[Dataset excerpts]
● ● ● ●

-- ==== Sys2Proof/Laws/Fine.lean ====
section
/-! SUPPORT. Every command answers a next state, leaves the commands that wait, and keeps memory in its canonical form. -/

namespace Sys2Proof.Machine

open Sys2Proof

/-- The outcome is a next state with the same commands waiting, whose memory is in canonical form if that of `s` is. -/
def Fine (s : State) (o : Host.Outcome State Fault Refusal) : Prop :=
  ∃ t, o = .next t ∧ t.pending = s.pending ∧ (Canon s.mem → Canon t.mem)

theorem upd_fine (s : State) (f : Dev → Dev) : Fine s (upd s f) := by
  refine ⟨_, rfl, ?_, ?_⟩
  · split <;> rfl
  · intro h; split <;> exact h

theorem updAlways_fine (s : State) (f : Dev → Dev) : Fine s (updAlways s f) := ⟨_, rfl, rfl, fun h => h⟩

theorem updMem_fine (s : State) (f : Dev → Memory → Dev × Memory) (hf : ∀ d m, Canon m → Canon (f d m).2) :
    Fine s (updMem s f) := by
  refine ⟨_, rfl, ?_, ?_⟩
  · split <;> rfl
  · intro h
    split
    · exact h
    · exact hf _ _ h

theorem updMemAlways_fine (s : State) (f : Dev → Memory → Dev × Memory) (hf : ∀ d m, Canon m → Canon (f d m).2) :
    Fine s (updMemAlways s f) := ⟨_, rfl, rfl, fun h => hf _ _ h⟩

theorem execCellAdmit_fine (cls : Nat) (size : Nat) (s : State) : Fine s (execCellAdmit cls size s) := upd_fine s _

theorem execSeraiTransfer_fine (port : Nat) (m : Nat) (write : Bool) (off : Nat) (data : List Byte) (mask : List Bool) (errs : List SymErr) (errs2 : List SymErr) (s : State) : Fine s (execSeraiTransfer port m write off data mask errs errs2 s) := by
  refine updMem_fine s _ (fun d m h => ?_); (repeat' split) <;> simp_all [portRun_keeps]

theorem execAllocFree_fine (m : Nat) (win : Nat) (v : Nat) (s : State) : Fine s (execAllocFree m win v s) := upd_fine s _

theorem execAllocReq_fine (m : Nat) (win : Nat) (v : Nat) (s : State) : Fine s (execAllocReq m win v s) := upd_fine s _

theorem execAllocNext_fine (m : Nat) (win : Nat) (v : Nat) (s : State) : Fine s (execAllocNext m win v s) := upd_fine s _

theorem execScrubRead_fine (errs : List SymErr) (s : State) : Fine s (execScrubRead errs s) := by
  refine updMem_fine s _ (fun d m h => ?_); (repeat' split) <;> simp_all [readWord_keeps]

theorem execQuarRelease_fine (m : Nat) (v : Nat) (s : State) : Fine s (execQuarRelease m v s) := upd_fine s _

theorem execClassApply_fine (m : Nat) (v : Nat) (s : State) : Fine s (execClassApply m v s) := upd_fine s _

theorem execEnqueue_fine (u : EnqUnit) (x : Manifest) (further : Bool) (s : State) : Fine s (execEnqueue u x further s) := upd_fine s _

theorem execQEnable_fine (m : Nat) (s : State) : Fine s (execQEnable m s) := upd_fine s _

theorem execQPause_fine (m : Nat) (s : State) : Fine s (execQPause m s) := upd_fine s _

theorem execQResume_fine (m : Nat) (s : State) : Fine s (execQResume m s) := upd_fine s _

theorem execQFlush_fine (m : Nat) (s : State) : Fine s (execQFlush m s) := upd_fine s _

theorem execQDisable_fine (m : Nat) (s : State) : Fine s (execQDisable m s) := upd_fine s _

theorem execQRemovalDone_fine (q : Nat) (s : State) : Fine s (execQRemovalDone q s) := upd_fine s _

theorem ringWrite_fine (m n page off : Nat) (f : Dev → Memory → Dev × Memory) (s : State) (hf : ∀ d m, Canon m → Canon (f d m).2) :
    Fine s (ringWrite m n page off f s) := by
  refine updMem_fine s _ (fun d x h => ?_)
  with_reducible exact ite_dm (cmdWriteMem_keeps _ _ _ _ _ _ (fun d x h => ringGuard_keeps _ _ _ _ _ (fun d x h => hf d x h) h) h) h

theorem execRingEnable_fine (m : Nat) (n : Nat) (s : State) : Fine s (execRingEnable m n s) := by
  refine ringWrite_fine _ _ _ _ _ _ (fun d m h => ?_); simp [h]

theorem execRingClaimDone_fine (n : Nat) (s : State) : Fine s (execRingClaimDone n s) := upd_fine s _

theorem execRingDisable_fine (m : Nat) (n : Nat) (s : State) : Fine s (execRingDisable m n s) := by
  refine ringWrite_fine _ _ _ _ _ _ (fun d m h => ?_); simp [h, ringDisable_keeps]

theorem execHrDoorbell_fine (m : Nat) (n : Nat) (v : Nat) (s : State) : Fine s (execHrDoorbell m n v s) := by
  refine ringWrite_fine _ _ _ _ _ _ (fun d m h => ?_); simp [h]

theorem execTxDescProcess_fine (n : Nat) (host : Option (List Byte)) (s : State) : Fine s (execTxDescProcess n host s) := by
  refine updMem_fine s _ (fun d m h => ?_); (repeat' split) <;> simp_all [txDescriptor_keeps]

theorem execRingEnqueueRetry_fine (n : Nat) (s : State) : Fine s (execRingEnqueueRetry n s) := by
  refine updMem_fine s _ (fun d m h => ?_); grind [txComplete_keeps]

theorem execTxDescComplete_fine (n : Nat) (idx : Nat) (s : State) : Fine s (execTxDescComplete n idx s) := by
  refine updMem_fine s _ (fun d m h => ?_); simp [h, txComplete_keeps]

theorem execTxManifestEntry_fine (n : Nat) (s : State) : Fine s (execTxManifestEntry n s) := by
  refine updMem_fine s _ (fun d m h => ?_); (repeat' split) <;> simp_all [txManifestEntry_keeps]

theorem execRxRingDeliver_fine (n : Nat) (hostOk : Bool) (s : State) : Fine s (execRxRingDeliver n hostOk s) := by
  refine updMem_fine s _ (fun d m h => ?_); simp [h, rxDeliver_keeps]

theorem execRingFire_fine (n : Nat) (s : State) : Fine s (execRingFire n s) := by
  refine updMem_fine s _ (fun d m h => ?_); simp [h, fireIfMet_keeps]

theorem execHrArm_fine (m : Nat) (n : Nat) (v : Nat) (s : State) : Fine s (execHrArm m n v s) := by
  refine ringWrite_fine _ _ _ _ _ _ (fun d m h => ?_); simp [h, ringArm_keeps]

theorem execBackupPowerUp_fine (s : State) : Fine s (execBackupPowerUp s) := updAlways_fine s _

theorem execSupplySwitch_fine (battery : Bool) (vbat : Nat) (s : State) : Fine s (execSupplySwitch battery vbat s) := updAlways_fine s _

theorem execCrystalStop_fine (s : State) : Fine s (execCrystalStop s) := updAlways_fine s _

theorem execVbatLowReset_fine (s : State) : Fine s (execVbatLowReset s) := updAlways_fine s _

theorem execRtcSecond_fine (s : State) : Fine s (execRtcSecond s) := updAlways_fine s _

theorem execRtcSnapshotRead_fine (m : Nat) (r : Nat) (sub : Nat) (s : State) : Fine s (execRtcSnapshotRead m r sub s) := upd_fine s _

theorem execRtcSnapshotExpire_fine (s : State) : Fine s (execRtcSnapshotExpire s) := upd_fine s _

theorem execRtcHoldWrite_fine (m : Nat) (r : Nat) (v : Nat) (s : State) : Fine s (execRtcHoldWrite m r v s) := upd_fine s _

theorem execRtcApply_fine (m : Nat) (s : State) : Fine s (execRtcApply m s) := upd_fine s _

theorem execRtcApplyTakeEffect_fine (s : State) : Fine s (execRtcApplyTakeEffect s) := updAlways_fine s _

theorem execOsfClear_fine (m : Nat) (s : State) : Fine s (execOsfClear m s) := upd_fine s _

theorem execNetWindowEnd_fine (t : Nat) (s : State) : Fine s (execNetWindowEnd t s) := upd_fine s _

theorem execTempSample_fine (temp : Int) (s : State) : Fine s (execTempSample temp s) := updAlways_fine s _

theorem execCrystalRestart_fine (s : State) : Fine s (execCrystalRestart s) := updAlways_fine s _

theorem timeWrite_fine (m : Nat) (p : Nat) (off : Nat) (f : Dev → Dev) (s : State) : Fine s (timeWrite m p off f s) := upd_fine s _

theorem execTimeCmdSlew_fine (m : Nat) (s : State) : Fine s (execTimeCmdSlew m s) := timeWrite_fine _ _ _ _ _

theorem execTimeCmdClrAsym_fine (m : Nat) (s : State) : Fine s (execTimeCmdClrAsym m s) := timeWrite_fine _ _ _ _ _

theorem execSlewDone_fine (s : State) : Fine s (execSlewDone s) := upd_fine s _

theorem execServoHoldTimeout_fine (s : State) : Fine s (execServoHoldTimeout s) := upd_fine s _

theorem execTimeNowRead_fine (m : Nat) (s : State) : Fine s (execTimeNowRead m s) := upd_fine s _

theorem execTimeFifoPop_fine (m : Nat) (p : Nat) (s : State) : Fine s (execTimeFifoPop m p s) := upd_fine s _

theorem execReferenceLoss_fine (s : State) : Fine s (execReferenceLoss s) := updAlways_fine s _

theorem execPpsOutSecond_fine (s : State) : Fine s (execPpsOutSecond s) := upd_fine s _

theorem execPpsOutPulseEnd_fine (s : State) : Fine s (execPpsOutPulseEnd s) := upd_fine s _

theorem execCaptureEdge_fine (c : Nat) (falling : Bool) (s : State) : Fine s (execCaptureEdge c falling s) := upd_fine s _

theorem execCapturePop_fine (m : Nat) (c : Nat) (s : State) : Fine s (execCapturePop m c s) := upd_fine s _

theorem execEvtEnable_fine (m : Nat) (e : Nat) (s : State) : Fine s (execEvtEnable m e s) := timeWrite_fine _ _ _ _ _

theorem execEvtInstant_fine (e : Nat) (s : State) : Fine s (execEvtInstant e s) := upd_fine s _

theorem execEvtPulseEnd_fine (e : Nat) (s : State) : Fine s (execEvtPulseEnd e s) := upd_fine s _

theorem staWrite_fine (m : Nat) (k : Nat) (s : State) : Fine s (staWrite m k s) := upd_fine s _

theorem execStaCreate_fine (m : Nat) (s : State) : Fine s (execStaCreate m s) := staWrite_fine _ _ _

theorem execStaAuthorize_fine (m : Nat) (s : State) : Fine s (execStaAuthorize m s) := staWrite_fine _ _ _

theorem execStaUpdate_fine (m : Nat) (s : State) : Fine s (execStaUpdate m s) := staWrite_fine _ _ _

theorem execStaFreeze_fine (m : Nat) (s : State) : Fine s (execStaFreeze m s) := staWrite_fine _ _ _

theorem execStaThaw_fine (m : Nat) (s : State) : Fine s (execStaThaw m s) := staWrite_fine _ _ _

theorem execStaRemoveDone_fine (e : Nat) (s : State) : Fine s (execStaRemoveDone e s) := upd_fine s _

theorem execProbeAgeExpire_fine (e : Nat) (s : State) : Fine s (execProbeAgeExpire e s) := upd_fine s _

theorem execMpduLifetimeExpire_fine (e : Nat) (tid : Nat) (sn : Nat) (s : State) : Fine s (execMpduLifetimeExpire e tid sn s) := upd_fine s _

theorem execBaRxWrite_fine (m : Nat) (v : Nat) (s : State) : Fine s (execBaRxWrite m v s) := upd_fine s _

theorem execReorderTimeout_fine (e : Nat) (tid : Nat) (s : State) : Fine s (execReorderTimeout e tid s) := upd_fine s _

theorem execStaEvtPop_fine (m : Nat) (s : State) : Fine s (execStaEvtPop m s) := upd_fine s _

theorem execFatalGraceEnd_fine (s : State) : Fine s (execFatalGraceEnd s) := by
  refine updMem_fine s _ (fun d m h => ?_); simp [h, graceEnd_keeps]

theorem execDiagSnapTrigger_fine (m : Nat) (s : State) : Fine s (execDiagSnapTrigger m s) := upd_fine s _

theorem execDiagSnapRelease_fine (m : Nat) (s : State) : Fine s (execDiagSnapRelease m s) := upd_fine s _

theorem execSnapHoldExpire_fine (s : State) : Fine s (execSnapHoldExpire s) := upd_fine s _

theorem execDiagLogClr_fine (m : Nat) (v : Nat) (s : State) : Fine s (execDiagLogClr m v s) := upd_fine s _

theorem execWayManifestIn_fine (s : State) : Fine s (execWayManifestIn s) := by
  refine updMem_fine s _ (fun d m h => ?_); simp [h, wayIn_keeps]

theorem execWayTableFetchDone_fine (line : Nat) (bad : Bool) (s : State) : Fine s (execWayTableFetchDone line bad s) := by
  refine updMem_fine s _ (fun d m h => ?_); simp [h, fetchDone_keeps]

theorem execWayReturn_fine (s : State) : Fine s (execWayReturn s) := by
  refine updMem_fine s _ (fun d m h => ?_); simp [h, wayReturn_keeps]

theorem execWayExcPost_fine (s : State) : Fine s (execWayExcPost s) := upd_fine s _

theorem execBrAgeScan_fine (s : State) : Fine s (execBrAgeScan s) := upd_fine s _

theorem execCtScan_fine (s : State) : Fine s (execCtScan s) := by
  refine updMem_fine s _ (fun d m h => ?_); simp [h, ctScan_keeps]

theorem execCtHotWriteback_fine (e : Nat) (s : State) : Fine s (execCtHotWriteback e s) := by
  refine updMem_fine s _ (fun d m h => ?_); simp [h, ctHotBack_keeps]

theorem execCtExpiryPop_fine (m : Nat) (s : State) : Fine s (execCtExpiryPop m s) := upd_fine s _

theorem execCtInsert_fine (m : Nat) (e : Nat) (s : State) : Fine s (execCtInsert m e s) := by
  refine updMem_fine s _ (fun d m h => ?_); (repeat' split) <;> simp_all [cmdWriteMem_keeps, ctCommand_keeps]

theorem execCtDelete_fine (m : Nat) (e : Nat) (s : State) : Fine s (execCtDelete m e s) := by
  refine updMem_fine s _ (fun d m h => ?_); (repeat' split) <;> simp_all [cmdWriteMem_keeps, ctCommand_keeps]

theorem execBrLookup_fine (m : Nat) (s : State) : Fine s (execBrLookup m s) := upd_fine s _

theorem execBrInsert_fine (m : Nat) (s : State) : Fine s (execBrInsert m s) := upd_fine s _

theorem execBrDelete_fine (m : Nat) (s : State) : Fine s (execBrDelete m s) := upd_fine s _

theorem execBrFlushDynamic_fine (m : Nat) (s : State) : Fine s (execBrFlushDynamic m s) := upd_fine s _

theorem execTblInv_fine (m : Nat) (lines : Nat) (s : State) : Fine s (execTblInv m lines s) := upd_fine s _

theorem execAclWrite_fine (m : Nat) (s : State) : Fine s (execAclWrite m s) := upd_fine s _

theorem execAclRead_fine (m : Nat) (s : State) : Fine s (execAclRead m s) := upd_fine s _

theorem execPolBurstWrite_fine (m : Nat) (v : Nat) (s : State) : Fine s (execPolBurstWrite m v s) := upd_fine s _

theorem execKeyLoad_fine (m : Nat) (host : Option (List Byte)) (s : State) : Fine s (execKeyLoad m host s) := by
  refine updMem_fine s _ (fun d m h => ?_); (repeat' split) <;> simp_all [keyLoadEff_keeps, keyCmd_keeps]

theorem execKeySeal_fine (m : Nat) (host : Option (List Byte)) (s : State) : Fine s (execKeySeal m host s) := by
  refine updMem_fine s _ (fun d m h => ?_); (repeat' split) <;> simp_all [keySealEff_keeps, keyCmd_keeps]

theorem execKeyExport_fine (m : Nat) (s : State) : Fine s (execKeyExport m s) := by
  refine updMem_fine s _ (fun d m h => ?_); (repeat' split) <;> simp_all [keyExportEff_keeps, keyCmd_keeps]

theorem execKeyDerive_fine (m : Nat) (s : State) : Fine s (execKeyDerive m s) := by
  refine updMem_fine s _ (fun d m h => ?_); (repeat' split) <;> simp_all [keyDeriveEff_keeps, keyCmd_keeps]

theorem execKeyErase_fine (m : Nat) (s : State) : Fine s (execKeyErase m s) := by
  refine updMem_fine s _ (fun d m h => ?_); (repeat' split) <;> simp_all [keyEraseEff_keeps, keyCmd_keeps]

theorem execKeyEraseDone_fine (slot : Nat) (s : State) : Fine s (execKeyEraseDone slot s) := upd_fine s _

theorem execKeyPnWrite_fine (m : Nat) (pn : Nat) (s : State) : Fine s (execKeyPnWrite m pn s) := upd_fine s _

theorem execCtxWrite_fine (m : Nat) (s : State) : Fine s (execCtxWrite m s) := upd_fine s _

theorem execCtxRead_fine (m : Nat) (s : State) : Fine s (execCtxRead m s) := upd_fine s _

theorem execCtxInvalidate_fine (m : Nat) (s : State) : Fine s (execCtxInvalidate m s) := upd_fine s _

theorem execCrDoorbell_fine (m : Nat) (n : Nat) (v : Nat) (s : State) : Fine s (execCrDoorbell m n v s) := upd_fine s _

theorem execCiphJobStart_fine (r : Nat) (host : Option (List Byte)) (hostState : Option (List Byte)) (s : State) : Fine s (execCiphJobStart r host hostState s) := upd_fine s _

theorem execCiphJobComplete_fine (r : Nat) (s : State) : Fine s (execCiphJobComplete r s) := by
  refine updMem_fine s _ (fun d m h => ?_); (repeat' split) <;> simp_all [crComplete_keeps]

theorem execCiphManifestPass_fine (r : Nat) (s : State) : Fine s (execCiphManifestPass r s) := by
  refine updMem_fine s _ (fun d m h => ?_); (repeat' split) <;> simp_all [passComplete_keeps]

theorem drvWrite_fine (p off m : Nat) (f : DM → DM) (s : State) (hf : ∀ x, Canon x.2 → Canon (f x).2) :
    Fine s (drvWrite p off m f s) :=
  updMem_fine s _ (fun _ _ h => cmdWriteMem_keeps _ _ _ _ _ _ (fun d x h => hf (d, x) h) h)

● ● ● ●

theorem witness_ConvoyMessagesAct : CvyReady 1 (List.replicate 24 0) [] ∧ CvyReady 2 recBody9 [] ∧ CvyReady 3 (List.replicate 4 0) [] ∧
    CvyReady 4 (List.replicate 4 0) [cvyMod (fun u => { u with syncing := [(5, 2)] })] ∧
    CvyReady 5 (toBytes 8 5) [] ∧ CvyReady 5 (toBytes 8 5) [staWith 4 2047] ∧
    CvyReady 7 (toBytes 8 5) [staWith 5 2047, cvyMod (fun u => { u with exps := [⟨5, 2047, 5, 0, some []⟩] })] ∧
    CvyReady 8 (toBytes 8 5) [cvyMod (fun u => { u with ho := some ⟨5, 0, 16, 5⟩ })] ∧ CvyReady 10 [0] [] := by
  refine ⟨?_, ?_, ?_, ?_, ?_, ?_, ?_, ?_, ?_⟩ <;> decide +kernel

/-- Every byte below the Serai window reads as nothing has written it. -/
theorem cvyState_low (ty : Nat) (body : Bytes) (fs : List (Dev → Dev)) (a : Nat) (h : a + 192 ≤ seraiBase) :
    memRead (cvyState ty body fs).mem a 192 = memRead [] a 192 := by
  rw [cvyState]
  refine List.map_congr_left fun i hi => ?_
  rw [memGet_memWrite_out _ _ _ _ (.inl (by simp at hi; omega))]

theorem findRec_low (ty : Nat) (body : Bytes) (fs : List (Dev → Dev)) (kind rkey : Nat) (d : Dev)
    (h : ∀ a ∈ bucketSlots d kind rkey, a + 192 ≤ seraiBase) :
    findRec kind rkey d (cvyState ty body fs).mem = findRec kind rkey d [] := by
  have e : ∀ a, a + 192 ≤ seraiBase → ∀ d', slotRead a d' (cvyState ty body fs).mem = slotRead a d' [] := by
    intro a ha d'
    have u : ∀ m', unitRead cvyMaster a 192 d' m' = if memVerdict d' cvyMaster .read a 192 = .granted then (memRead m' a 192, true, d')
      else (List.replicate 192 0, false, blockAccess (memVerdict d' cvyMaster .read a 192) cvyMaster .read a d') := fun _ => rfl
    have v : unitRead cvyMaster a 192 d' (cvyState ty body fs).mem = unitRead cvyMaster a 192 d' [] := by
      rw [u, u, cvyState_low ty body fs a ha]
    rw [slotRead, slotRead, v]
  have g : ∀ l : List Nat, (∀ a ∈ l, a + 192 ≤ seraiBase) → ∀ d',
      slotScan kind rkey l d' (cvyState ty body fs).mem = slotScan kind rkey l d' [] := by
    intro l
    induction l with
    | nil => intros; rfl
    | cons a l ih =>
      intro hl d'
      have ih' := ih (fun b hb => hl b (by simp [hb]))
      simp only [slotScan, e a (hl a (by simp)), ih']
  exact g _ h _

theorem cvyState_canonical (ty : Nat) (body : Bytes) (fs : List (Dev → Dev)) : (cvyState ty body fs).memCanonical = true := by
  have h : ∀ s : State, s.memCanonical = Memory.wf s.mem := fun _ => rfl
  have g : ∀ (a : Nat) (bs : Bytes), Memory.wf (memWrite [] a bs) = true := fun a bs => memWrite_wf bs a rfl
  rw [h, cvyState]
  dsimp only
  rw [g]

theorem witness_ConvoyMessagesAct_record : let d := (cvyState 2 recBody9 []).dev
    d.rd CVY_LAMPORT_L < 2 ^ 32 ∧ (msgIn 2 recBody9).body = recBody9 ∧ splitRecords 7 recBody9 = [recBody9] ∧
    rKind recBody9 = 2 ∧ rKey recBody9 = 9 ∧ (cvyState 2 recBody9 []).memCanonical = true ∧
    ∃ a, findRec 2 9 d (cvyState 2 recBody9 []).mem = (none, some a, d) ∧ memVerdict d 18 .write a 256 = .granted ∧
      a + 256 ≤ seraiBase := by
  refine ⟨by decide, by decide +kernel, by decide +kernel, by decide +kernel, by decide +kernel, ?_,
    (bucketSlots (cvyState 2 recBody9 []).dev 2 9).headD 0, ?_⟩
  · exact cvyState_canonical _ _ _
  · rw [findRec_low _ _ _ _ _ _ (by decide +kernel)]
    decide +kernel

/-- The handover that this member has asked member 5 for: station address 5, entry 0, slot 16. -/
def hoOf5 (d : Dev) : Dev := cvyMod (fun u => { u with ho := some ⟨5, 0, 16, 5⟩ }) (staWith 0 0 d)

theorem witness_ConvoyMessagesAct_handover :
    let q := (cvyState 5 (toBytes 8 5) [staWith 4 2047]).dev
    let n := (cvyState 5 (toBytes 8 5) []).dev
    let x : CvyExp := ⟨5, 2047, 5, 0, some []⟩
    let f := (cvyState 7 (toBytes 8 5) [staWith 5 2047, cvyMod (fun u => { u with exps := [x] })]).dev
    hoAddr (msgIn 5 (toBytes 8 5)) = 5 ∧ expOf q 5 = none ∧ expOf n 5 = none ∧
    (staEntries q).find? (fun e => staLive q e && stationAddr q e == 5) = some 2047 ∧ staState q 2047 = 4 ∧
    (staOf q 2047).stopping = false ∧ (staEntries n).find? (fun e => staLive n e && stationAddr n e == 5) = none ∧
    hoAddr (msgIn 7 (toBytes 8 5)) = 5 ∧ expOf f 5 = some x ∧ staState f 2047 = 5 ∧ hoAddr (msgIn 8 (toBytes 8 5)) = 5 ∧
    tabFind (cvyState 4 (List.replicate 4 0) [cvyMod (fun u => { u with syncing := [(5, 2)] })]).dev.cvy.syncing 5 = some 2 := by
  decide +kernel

● ● ● ●

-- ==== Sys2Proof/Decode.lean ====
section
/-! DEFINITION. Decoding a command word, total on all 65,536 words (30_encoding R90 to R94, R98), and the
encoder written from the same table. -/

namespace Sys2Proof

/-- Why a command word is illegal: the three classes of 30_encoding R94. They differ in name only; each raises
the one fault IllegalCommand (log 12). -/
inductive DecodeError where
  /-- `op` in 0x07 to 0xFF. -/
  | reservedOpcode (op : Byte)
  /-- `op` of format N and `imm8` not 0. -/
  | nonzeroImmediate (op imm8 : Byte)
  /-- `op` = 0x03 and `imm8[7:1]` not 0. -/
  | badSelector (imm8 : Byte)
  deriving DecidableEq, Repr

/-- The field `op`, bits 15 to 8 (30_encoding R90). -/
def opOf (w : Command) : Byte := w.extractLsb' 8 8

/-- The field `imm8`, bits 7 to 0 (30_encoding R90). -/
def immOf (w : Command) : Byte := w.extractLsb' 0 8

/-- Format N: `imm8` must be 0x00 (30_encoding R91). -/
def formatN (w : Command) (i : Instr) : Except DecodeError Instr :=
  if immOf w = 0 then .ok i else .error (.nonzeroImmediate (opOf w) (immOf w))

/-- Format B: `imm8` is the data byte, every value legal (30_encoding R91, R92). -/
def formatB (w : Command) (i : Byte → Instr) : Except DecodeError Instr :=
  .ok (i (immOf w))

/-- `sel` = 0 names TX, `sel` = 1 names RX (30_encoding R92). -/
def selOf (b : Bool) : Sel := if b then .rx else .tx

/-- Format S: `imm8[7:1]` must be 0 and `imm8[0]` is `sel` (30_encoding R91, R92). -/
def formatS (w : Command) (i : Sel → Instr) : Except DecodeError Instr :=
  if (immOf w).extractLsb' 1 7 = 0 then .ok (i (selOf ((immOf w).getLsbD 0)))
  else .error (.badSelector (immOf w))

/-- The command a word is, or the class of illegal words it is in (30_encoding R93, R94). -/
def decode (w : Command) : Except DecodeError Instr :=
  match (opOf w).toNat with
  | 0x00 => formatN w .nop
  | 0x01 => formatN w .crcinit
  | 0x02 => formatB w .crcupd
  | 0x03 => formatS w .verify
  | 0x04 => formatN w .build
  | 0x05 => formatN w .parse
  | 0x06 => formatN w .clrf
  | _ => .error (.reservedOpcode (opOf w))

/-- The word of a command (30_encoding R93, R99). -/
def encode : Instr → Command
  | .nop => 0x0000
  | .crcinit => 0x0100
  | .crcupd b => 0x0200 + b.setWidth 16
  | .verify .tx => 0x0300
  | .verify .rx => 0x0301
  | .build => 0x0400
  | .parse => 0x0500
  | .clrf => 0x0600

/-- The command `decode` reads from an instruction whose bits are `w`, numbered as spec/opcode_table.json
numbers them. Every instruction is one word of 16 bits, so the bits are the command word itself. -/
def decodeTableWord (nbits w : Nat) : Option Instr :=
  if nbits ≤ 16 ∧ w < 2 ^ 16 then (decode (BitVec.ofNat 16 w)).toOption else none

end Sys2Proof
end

● ● ● ●

#### Work order
Whenever a line of the records above contains the word "nonzeroImmediate", it counts toward the total; give that total alone.

#### Answer area
2